About half a year ago we were asked to take part in research of genetic factors in autism.
We were OK with it. It would involve a bloodtest per person and some questionnaires, maybe duplicates of what we already filled in.
We were positive because all could be done before the summervacation and wouldn't interfere with school, nor work.
But we had to wait and when we were already forgotten the whole event we got the message that they wanted to go ahead.
Forst we would get the questionnaires at home and we had to come to the hospital for a blooddraw. That was OK.
But soon the plans were changed.
They wanted to give us the paperwork when we were there for the test.
They wanted to test us all with the ADOS, a test to diagnose autism.
We went along with it, but not in happiness.
Most of the kids were tested and got official diagnoses, so why do that again?
I couldn't manage to make appointments because the boys had their work and the girls their school.
So I got in contact and it turned out they also wanted to do a dyslexia test.
We were having 90 minutes of tests, then a wait of 15 minutes, and then a meeting with the big woman.
A wait of 15 minutes?
Yes, to put the video recordings on the computer.
Yes... we were video observed too.
The paperwork was send home.
I had absolutely no time to go through cm's of questionnaires.

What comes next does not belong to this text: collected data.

-- ==== Sys2Proof/Machine/Bramble.lean ====
section
/-!
DEFINITION. The Bramble: CXOPEN, CXNEXT, CXSPLIT, CXSAVE, CXLOAD, CXCLOSE (R230, R238 to R251, R346 to R354), and the passing of
its queue (R230).
-/

namespace Sys2Proof.Machine

/-! ### Who holds a cursor when a new operation comes to run -/

/-- Goes on unless the cursor is another wave's (R47). -/
def Ctx.cxFree (c : Ctx) (n : BitVec 2) (s : State) (k : State → State) : State :=
  match (s.core c.r.core).cxView n.toNat with
  | some v => if v.uid = c.wave.uid then k s else c.fault 0x10 0 n.toNat s
  | none => k s

/-- Goes on when the wave owns the cursor, which is open (R47, R238). -/
def Ctx.cxOwn (c : Ctx) (n : BitVec 2) (s : State) (k : CxView → State → State) : State :=
  match (s.core c.r.core).cxView n.toNat with
  | some v => if v.uid = c.wave.uid then k v s else c.fault 0x10 0 n.toNat s
  | none => c.illegal s

/-! ### Issue -/

/-- Queues an operation with its captured operands (R209, R230). -/
def Ctx.queueBr (c : Ctx) (kind : BrKind) (n : BitVec 2) (ops : List Word) (f : BrOp → BrOp) (s : State) : State :=
  let (id, s) := s.fresh
  let o : BrOp :=
    { id := id, kind := kind, slot := c.r.slot, uid := c.wave.uid, arm := c.r.arm, aid := c.team.alloc, cx := n.toNat,
      ops := ops, lanes := c.lanes, pc := c.arm.pc, word := c.arm.word, exm := c.arm.exm }
  s.modCore c.r.core (fun k => { k with brQ := k.brQ ++ [f o] })

/-- Captured scalar registers. -/
def Ctx.regs (c : Ctx) (a : BitVec 6) (n : Nat) : List Word := (List.range n).map (fun k => c.wave.sreg (a.toNat + k))

/-- The fault of a descriptor that fails R232: the word index, and the stream in FADDH. -/
def Ctx.descriptorIllegal (c : Ctx) (word stream : Nat) (s : State) : State := c.fault 0x10 0 (word + 2 ^ 32 * stream) s

/-- CXOPEN of two streams (R232, R239, R351). -/
def Ctx.openTwo (c : Ctx) (a b : BitVec 6) (n : BitVec 2) (union : Bool) (s : State) : State :=
  c.cxFree n s (fun s =>
    let da := c.regs a 8
    let db := c.regs b 8
    match descriptorFault false da, descriptorFault false db with
    | some k, _ => c.descriptorIllegal k 0 s
    | none, some k => c.descriptorIllegal k 1 s
    | none, none =>
      match (descriptorBeyond false (c.allocBytes s) da).or (descriptorBeyond false (c.allocBytes s) db) with
      | some (addr, det) => c.fault 0x12 det addr s
      | none => c.done (c.queueBr .openTwo n (da ++ db) (fun o => { o with union := union }) s))

/-- CXOPEN.intersect (R351). -/
def execCxopenIntersect (a b : BitVec 6) (n : BitVec 2) (s : State) : Host.Outcome State Fault Refusal :=
  s.run (.cxopenIntersect a b n) (fun c s => c.openTwo a b n false s)

/-- CXOPEN.union (R351). -/
def execCxopenUnion (a b : BitVec 6) (n : BitVec 2) (s : State) : Host.Outcome State Fault Refusal :=
  s.run (.cxopenUnion a b n) (fun c s => c.openTwo a b n true s)

/-- CXOPEN.expand (R351): the arm holds until its row pointers are read (R239). -/
def execCxopenExpand (a : BitVec 6) (n : BitVec 2) (s : State) : Host.Outcome State Fault Refusal :=
  s.run (.cxopenExpand a n) (fun c s =>
    c.cxFree n s (fun s =>
      let d := c.regs a 8
      match descriptorFault true d with
      | some k => c.descriptorIllegal k 0 s
      | none =>
        match descriptorBeyond true (c.allocBytes s) d with
        | some (addr, det) => c.fault 0x12 det addr s
        | none => (c.queueBr .openExpand n d id s).modArm c.r (fun x => { x with hold := .bramble })))

/-- The predicates that a CXNEXT writes (R240, R241); a write to p0 is discarded and holds nothing (R44, R349). -/
def nextPreds (mode p : Nat) : List Nat := (if mode = 1 then [p, p + 1, p + 2] else [p]).filter (fun q => q != 0)

/-- CXNEXT (R240, R241, R349): a cursor whose image is still to be read has no mode yet, and its CXNEXT waits for it. -/
def execCxnext (v d : BitVec 6) (p : BitVec 3) (n : BitVec 2) (s : State) : Host.Outcome State Fault Refusal :=
  s.run (.cxnext v d p n) (fun c s =>
    c.cxOwn n s (fun view s =>
      match view.mode with
      | none => c.wait .engineQueue s
      | some mode =>
        let preds := nextPreds mode p.toNat
        if mode = 1 ∧ 5 < p.toNat then c.illegal s
        else if preds.any (fun q => c.wave.pHeld.any (fun e => e.1 == q)) then c.wait .predicate s
        else if c.lanes = 0#32 then c.done s
        else
          let res : Result := { vdst := [(v.toNat, []), (v.toNat + 1, []), (v.toNat + 2, [])], sdst := [(d.toNat, 0#32)] }
          let (id, s) := c.launch res { left := 1, holdsPreds := preds } s
          c.queueBr .next n [] (fun o => { o with v := v.toNat, d := d.toNat, p := p.toNat, pend := id }) s))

Big woman called. She sounded like a little girl, but who cares?
On my question why she didn't contact us sooner she said she had a death in the family and took time off.
Now she was in a hurry, all needed to be done before the tenth of november.
Like I am I tried to see the positive: we could do it all in the autumn vacation.
But the boys had different plans, and so did the girls, and I got the job at the paper, so I needed my time too.
We decided to bite through. If possible.
Then I opened the envelope with the questionnaires, expecting them for all of us.
Not only half of us.
So that meant double the amount of work or me. Ugh.
Still, a bit naive maybe, I thought it would happen.
Then I paged through the paperwork: a thick lot needed to be answered by a parent or someone else who knows me from my childhood.
I don't know anyone who knows me from my childhood exept someone who has terminal cancer and is above 80 years of age.
Do you see someone like that answering questions about my pregnancy, how I was at 4 years of age, and answer sexually inplicit questions?
On top of it, I should also ask that person to answer a questionnaire about my life before 12 years of age, typed in small letters, and ask a friend to do the same. My hb should also answer the same questions and the same ones should also answered by me.
Well, I'm at an age that people would have suggested I would be autistic or something like that at least once in my life.
There were also questionnaires about hyperactivity.
This too wasn't discussed with us.
So it completely went wrong with my positive attitude.
They should have discussed the fact that they wanted more and more, and that we needed to involve other people in this in a huge extent.
So I mailed my hesitations about the lot of questionnaires and asked them to reconsider, as all the boys were diagnosed by a wellknown psychiatrist and one of the girls was tested too. Not because she had symptoms, but because she wanted to be absolutely sure she had no autism.
Soon after hb was called by the psychiatrist of one of the sons.
We were not cooperative enough.
And the suggestion was made that the woman had already enlisted to present the case.
I was told we were part of a group of families, not the only family.
And why did she call him? He was not part of the research and not the supervisor, so in a way she was breaking confidentiality.
Well, she's got a mail now that she needs to reconsider the tests and lists.
That she needs to make appointments first with the boys, to be sure the whole thing can be done.
And that we are not the least bit motivated anymore.
We are motivated to give blood. No problem there.
But the way they have lured us into this research is at least unethical.